子供のコミュニケ-ション能力が低下している原因と対策とは?

最近、「うちの子、友達とあまり話さない」「会話が続かないみたい」といった悩みを持つ親御さんが増えています。
学校や習い事など、子ども同士が集まる場面でも、言葉によるやりとりがうまくできない子が目立つようになりました。
これは一時的な問題ではなく、「子どものコミュニケーション能力の低下」が深刻な社会課題になっていると言われています。今回は、その原因を探り、家庭や日常でできる具体的な対策について、解説します。

目次
1.コミュニケーション能力とは?
まず「コミュニケーション能力」とは何かを簡単に説明しましょう。
コミュニケーション能力とは、「相手の話を理解し、自分の考えや気持ちを適切に伝える力」のことです。

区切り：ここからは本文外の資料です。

-- ==== Sys2Proof/Laws/Lane.lean ====
section
/-! SUPPORT. What the shared lane operations do: `laneRun`, `laneWord`, `lanePair`, `lanePred`, lane by lane. -/

namespace Sys2Proof.Machine

theorem mapFrom_length {α β : Type} (f : Nat → α → β) (k : Nat) (l : List α) : (mapFrom f k l).length = l.length := by
  induction l generalizing k with
  | nil => rfl
  | cons a r ih => simp [mapFrom, ih]

theorem mapFrom_getElem? {α β : Type} (f : Nat → α → β) (k : Nat) (l : List α) (i : Nat) :
    (mapFrom f k l)[i]? = l[i]?.map (f (k + i)) := by
  induction l generalizing k i with
  | nil => rfl
  | cons a r ih =>
    cases i with
    | zero => rfl
    | succ i => simp only [mapFrom, List.getElem?_cons_succ, ih]; congr 2; omega

/-- A lane after a change of every lane. -/
theorem Group.lane_onAll (g : Group) (f : Nat → Thread → Thread) (i : Nat) : (g.onAll f).lane i = (g.lane i).map (f i) := by
  simp only [Group.lane, Group.onAll, nth_eq_getD, mapFrom_getElem?, Nat.zero_add]
  cases g.lanes[i]? <;> rfl

/-- A lane after a change of the lanes of a mask. -/
theorem Group.lane_onLanes (g : Group) (m : BitVec 32) (f : Nat → Thread → Thread) (i : Nat) :
    (g.onLanes m f).lane i = if m.getLsbD i then (g.lane i).map (f i) else g.lane i := by
  simp only [Group.lane, Group.onLanes, nth_eq_getD, mapFrom_getElem?, Nat.zero_add]
  cases g.lanes[i]? <;> simp

theorem Group.eachThread_onAll (g : Group) (f : Nat → Thread → Thread) (R : Nat → Thread → Thread → Prop)
    (h : ∀ i a, R i a (f i a)) : EachThread g (g.onAll f) R := by
  intro i
  cases hg : g.lane i with
  | none => simp [Group.lane_onAll, hg]
  | some a => exact ⟨f i a, by simp [Group.lane_onAll, hg], h i a⟩

theorem Group.eachThread_onLanes (g : Group) (m : BitVec 32) (f : Nat → Thread → Thread) (R : Nat → Thread → Thread → Prop)
    (h : ∀ i a, R i a (if m.getLsbD i then f i a else a)) : EachThread g (g.onLanes m f) R := by
  intro i
  cases hg : g.lane i with
  | none => simp [Group.lane_onLanes, hg]
  | some a => exact ⟨_, by simp only [Group.lane_onLanes, hg]; split <;> rfl, h i a⟩

/-- A 32-bit write-back and its latch. -/
theorem Thread.takes32_active (a : Thread) (d : BitVec 7) (n : BitVec 1) (x : Word) :
    a.Takes32 ((a.writeBack d n x).shiftLatch x) d n (some x) := by
  have hn : n = 0 ∨ n = 1 := by revert n; decide
  unfold Thread.writeBack Thread.shiftLatch Thread.setV Thread.Takes32 Thread.RegsOnly writes32
  split
  · rename_i h
    refine ⟨⟨rfl, rfl⟩, rfl, rfl, fun r _ => ?_⟩
    rw [if_neg]
    simp only [Option.isSome_some, Bool.and_true, Bool.and_eq_true, decide_eq_true_eq, not_and]
    intro h1; rcases h with h | h
    · exact absurd h (by rw [h1.1]; decide)
    · omega
  · rename_i h
    simp only [not_or, Nat.not_le] at h
    refine ⟨⟨rfl, setNth_length _ _ _⟩, rfl, rfl, fun r hr => ?_⟩
    have h0 : n = 0 := by tauto
    simp only [nth_setNth, h0, h.2, decide_true, Bool.true_and, Option.isSome_some, Bool.and_true, Option.getD_some,
      decide_eq_true_eq]
    by_cases hrd : r = d.toNat
    · subst hrd; simp [hr]
    · simp [hrd]

theorem Thread.takes32_inactive (a : Thread) (d : BitVec 7) (n : BitVec 1) : a.Takes32 (a.shiftLatch 0) d n none :=
  ⟨⟨rfl, rfl⟩, rfl, rfl, fun r _ => by simp [Thread.shiftLatch]⟩

/-- A 64-bit write-back and its latches. -/
theorem Thread.takes64_active (a : Thread) (d : BitVec 7) (n : BitVec 1) (x : Dword) :
    a.Takes64 (((a.writePair d n x).shiftLatch (x.extractLsb' 0 32)).shiftLatch (x.extractLsb' 32 32)) d n (some x) := by
  have hn : n = 0 ∨ n = 1 := by revert n; decide
  unfold Thread.writePair Thread.shiftLatch Thread.setV Thread.Takes64 Thread.RegsOnly
  split
  · rename_i h
    refine ⟨⟨rfl, rfl⟩, rfl, by simp [List.take_take], fun r _ => ?_⟩
    rcases h with h | h
    · subst h; simp
    · simp [Nat.not_lt.mpr h]
  · rename_i h
    simp only [not_or, Nat.not_le] at h
    have h0 : n = 0 := by tauto
    refine ⟨⟨rfl, by simp [setNth_length]⟩, rfl, by simp [List.take_take], fun r hr => ?_⟩
    simp only [nth_setNth, setNth_length, h0, h.2, decide_true, Bool.true_and, Option.isSome_some, Option.getD_some,
      decide_eq_true_eq]
    by_cases h1 : r = d.toNat
    · subst h1; simp [hr]
    · by_cases h2 : r = d.toNat + 1
      · subst h2; simp [hr]
      · simp [h1, h2]

theorem Thread.takes64_inactive (a : Thread) (d : BitVec 7) (n : BitVec 1) :
    a.Takes64 ((a.shiftLatch 0).shiftLatch 0) d n none :=
  ⟨⟨rfl, rfl⟩, rfl, by simp [Thread.shiftLatch, List.take_take], fun r _ => by simp [Thread.shiftLatch]⟩

/-- The bit that a predicate write sets or clears. -/
theorem Thread.takesPred_active (a : Thread) (p : Nat) (x : Bool) : a.TakesPred (a.setPred p x) p (some x) := by
  refine ⟨rfl, fun i hi => ?_⟩
  simp only [Thread.setPred, Option.isSome_some, Bool.and_true, Option.getD_some, decide_eq_true_eq]
  cases x <;> by_cases h : i = p <;>
    simp [h, BitVec.getLsbD_or, BitVec.getLsbD_and, BitVec.getLsbD_not, BitVec.getLsbD_shiftLeft, hi] <;> omega

theorem Thread.takesPred_inactive (a : Thread) (p : Nat) : a.TakesPred a p none := ⟨rfl, fun i _ => by simp⟩

/-- A lane instruction whose sources hold no poison takes its effect (R421). -/
theorem State.laneRun_next (s : State) (l : Option Lxc) (srcs : List (BitVec 8 × Nat)) (k : BitVec 32 → State)
    (h : s.lanePoison (s.me.active l) srcs = 0) : s.laneRun l srcs k = .next (k (s.me.active l)) := by
  simp [State.laneRun, h]

/-- What a 32-bit result does to the group. -/
theorem Group.result_each (g : Group) (act : BitVec 32) (d : BitVec 7) (n : BitVec 1) (f : Nat → Thread → Word) :
    EachThread g (g.result act d n f) fun i a b => a.Takes32 b d n (ofActive act f i a) := by
  refine g.eachThread_onAll _ _ fun i a => ?_
  simp only [ofActive]; split
  · exact a.takes32_active d n _
  · exact a.takes32_inactive d n

theorem Group.resultPair_each (g : Group) (act : BitVec 32) (d : BitVec 7) (n : BitVec 1) (f : Nat → Thread → Dword) :
    EachThread g (g.resultPair act d n f) fun i a b => a.Takes64 b d n (ofActive act f i a) := by
  refine g.eachThread_onAll _ _ fun i a => ?_
  simp only [ofActive]; split
  · exact a.takes64_active d n _
  · exact a.takes64_inactive d n

theorem Group.resultPred_each (g : Group) (act : BitVec 32) (p : Nat) (f : Nat → Thread → Bool) :
    EachThread g (g.resultPred act p f) fun i a b => a.TakesPred b p (ofActive act f i a) := by
  refine g.eachThread_onLanes _ _ _ fun i a => ?_
  simp only [ofActive]; split
  · exact a.takesPred_active p _
  · exact a.takesPred_inactive p

/-- What a lane instruction with a 32-bit result does. -/
theorem State.laneWord_next (s : State) (l : Option Lxc) (d : BitVec 7) (n : BitVec 1) (words : Nat)
    (srcs : List (BitVec 8 × Nat)) (f : Nat → Thread → Word) (h : s.lanePoison (s.me.active l) srcs = 0) :
    ∃ t, s.laneWord l d n words srcs f = .next t ∧ OnlyMe s t ∧ Result32 s t (s.me.active l) d n words f :=
  ⟨_, s.laneRun_next l srcs _ h, rfl, rfl, Group.result_each _ _ _ _ _⟩

/-- What a lane instruction with a predicate result does. -/
theorem State.lanePred_next (s : State) (l : Option Lxc) (p words : Nat) (srcs : List (BitVec 8 × Nat))
    (f : Nat → Thread → Bool) (h : s.lanePoison (s.me.active l) srcs = 0) :
    ∃ t, s.lanePred l p words srcs f = .next t ∧ OnlyMe s t ∧ ResultPred s t (s.me.active l) p words f :=
  ⟨_, s.laneRun_next l srcs _ h, rfl, rfl, Group.resultPred_each _ _ _ _⟩

/-- A write that clears poison marks changes nothing else. -/
theorem State.clearV_eq (s : State) (m : BitVec 32) (d n : Nat) : s.clearV m d n = { s with poison := (s.clearV m d n).poison } := by
  unfold State.clearV; split <;> rfl

theorem State.clearK_eq (s : State) (d n : Nat) : s.clearK d n = { s with poison := (s.clearK d n).poison } := by
  unfold State.clearK; split <;> rfl

/-- What a lane instruction with a 64-bit result does; the marks that its registers covered are gone. -/
theorem State.lanePair_next (s : State) (l : Option Lxc) (d : BitVec 7) (n : BitVec 1) (words : Nat)
    (srcs : List (BitVec 8 × Nat)) (f : Nat → Thread → Dword) (h : s.lanePoison (s.me.active l) srcs = 0) :
    ∃ t, s.lanePair l d n words srcs f = .next t ∧ OnlyMe { s with poison := t.poison } t ∧
      Result64 s t (s.me.active l) d n words f := by
  refine ⟨_, s.laneRun_next l srcs _ h, ?_, ?_, ?_⟩
  · rw [State.clearV_eq]; rfl
  · rw [State.clearV_eq]; rfl
  · rw [State.clearV_eq]; exact Group.resultPair_each _ _ _ _ _

/-! Events of lanes. -/

/-- Adding events changes FSTAT words and the numeric counters only. -/
theorem State.addEv_eq (s : State) (h b n : Nat) (e : Ev) : s.addEv h b n e =
    { s with blocks := (s.addEv h b n e).blocks, grids := (s.addEv h b n e).grids, fleet := (s.addEv h b n e).fleet } := by
  unfold State.addEv; dsimp only; split
  · rfl
  · split <;> rfl

theorem State.addEv_me (s : State) (h b n : Nat) (e : Ev) : (s.addEv h b n e).me = s.me := by rw [State.addEv_eq]

/-- An event that is counted at most once changes what `addEv` changes. -/
theorem State.evOf_eq (t s : State) (i : Nat) (e : Ev) :
    t.evOf s i e = t.addEv s.me.grid (s.me.thread i).blk (stationOf s.me.core) (if s.me.repeats then Ev.none else e) := rfl

theorem State.foldEv_me (l : List Nat) (h n : Nat) (b : Nat → Nat) (e : Nat → Ev) (s : State) :
    (l.foldl (fun t i => t.addEv h (b i) n (e i)) s).me = s.me := by
  induction l generalizing s with
  | nil => rfl
  | cons a r ih => rw [List.foldl_cons, ih, State.addEv_me]

/-- The issuing group is untouched by its events. -/
theorem State.withEvents_me (s : State) (act : BitVec 32) (e : Nat → Thread → Ev) : (s.withEvents act e).me = s.me :=
  State.foldEv_me (lanesOf act) _ _ (fun i => (s.me.thread i).blk) (fun i => if s.me.repeats then Ev.none else e i (s.me.thread i)) s

/-- What a lane instruction with events does, after `gen` has moved the generator. -/
theorem State.laneEv_next (s : State) (w : LR) (long : Bool) (srcs : List (BitVec 8 × Nat)) (gen : State → State)
    (f : Nat → Thread → Word × Ev) (hg : (gen s).me = s.me) (h : s.lanePoison (s.me.active w.lxc) srcs = 0) :
    ∃ t, s.laneEv w long srcs gen f = .next t ∧ OnlyMe ((gen s).withEvents (s.me.active w.lxc) fun i a => (f i a).2) t ∧
      Result32 s t (s.me.active w.lxc) w.d w.n (lrLen w) fun i a => (f i a).1 := by
  have e := State.withEvents_me (gen s) (s.me.active w.lxc) fun i a => (f i a).2
  unfold State.withEvents at e ⊢
  rw [hg] at e ⊢
  refine ⟨_, s.laneRun_next _ _ _ h, rfl, ?_, ?_⟩
  · simp only [GoesOn, State.advance_me, State.onMe_me, State.evOf_eq, e]; rfl
  · simp only [State.advance_me, State.onMe_me, State.evOf_eq, e]; exact Group.result_each _ _ _ _ _

/-- What a lane instruction with events does. -/
theorem State.laneFp_next (s : State) (w : LR) (long : Bool) (srcs : List (BitVec 8 × Nat)) (f : Nat → Thread → Word × Ev)
    (h : s.lanePoison (s.me.active w.lxc) srcs = 0) :
    ∃ t, s.laneFp w long srcs f = .next t ∧ OnlyMe (s.withEvents (s.me.active w.lxc) fun i a => (f i a).2) t ∧
      Result32 s t (s.me.active w.lxc) w.d w.n (lrLen w) fun i a => (f i a).1 :=
  s.laneEv_next w long srcs (fun t => t) f rfl h

/-- What a conversion does. -/
theorem State.laneConv_next (s : State) (w : LR) (m : Nat) (srcs : List (BitVec 8 × Nat)) (f : (Nat → Rnd) → Thread → Word × Ev)
    (h : s.lanePoison (s.me.active w.lxc) srcs = 0) :
    ∃ t, s.laneConv w m srcs f = .next t ∧
      OnlyMe ((s.genAfter w m).withEvents (s.me.active w.lxc) fun l a => (f (s.roundingOf w m l) a).2) t ∧
      Result32 s t (s.me.active w.lxc) w.d w.n (lrLen w) fun l a => (f (s.roundingOf w m l) a).1 :=
  s.laneEv_next w false srcs
    (fun t => if modeCode s.me (lxcExt w.lxc) = 5 then
      t.setGen s.me.core s.me.pipe ((advances (s.genState s.me.core s.me.pipe) m).getLastD 0) else t)
    (fun l a => f (s.roundingOf w m l) a) (by split <;> rfl) h

/-- What an FP32 compare does. -/
theorem State.fpCmpOp_next (s : State) (w : LR) (quiet : Bool)
    (h : s.lanePoison (s.me.active w.lxc) [(w.a, 1), (w.b, 1)] = 0) :
    ∃ t, s.fpCmpOp w quiet = .next t ∧
      OnlyMe (s.withEvents (s.me.active w.lxc) fun _ a =>
        (fpCompare fp32 quiet (cndOf w.d) (srcVal s.me a w.a).toNat (srcVal s.me a w.b).toNat).2) t ∧
      ResultPred s t (s.me.active w.lxc) (pdOf w.d) (lrLen w) fun _ a =>
        (fpCompare fp32 quiet (cndOf w.d) (srcVal s.me a w.a).toNat (srcVal s.me a w.b).toNat).1 := by
  have e := State.withEvents_me s (s.me.active w.lxc) fun _ a =>
    (fpCompare fp32 quiet (cndOf w.d) (srcVal s.me a w.a).toNat (srcVal s.me a w.b).toNat).2
  unfold State.withEvents at e ⊢
  refine ⟨_, s.laneRun_next _ _ _ h, rfl, ?_, ?_⟩
  · simp only [GoesOn, State.advance_me, State.onMe_me, State.evOf_eq, e]; rfl
  · simp only [State.advance_me, State.onMe_me, State.evOf_eq, e]; exact Group.resultPred_each _ _ _ _

/-- An instruction that is a lane instruction with events does what `LaneFpResult` says. -/
theorem laneFpResult_of {i : Instr} {s : State} {w : LR} {f : Nat → Thread → Word × Ev} {long : Bool}
    {srcs : List (BitVec 8 × Nat)} (h : s.lanePoison (s.me.active w.lxc) srcs = 0) (e : exec i s = s.laneFp w long srcs f) :
    LaneFpResult i s w f := by
  unfold LaneFpResult; rw [e]; exact s.laneFp_next w long srcs f h

/-- An instruction that is a conversion does what `ConvResult` says. -/
theorem convResult_of {i : Instr} {s : State} {w : LR} {m : Nat} {f : (Nat → Rnd) → Thread → Word × Ev}
    {srcs : List (BitVec 8 × Nat)} (h : s.lanePoison (s.me.active w.lxc) srcs = 0) (e : exec i s = s.laneConv w m srcs f) :
    ConvResult i s w m f := by
  unfold ConvResult; rw [e]; exact s.laneConv_next w m srcs f h

/-! Collectives. -/

theorem maskOf_false : maskOf (fun _ => false) = 0 := by decide

/-- An instruction without sources consumes no poison. -/
theorem State.lanePoison_nil (s : State) (a : BitVec 32) : s.lanePoison a [] = 0 := by simp [State.lanePoison, maskOf_false]

/-- What a collective with a 32-bit result does. -/
theorem State.collWord_next (s : State) (w : LR) (srcs : List (BitVec 8 × Nat)) (f : BitVec 32 → Nat → Word)
    (h : s.lanePoison (s.me.active w.lxc) srcs = 0) :
    ∃ t, s.collWord w srcs f = .next t ∧ OnlyMe s t ∧
      Result32 s t (s.me.active w.lxc) w.d w.n (lrLen w) fun l _ => f (s.me.active w.lxc) l :=
  ⟨_, s.laneRun_next _ _ _ h, rfl, rfl, Group.result_each _ _ _ _ _⟩

/-- What a collective does whose lanes read a word of another lane, none of them poisoned. -/
theorem State.collRead_next (s : State) (w : LR) (other : Nat → Option (Nat × BitVec 8))
    (h : s.lanePoison (s.me.active w.lxc) [(w.b, 1)] = 0)
    (hp : ∀ l x, other l = some x → ∀ p, p ∈ s.poison → s.me.poisonedSrc x.1 x.2 1 p = false) :
    ∃ t, s.collRead w other = .next t ∧ OnlyMe s t ∧ Result32 s t (s.me.active w.lxc) w.d w.n (lrLen w) fun l _ =>
      match other l with
      | some x => s.me.coll x.1 x.2
      | none => 0 := by
  have hb : ∀ f : Nat → Bool, (∀ l, f l = false) → s.me.active w.lxc &&& maskOf f = 0 := fun f hf => by
    rw [show f = fun _ => false from funext hf, maskOf_false]; simp
  unfold State.collRead
  dsimp only
  rw [if_pos (hb _ fun l => ?_)]
  · exact s.collWord_next w _ _ h
  · split
    · rename_i x hx
      have : s.poison.any (s.me.poisonedSrc x.1 x.2 1) = false := by
        rw [List.any_eq_false]; intro p hm; rw [hp l x hx p hm]; decide
      rw [this]; simp
    · rfl

end Sys2Proof.Machine
end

これは単に「おしゃべりが上手」なだけではなく、「相手の気持ちを想像して、言葉を選ぶ」「表情や声のトーンから意図を読み取る」といった、非言語的な部分も含まれます。
たとえば、友達が「今日つかれた〜」と言った時に、「そうなんだ、大変だったね」と返すのは、相手の気持ちをくみ取る力があるからできるのです。これも立派なコミュニケーション能力です。
2.なぜ子供のコミュニケーション能力が低下しているのか?
①デジタル機器の普及
スマートフォンやタブレットの使用が小さな子どもにも広がっています。
SNSの普及、YouTubeやゲームに夢中になる時間が増える一方で、「人と会話をする時間」が減ってしまっています。
言葉のやり取りは「キャッチボール」に似ています。相手が投げたボール(言葉)を受け取って、自分も投げ返す。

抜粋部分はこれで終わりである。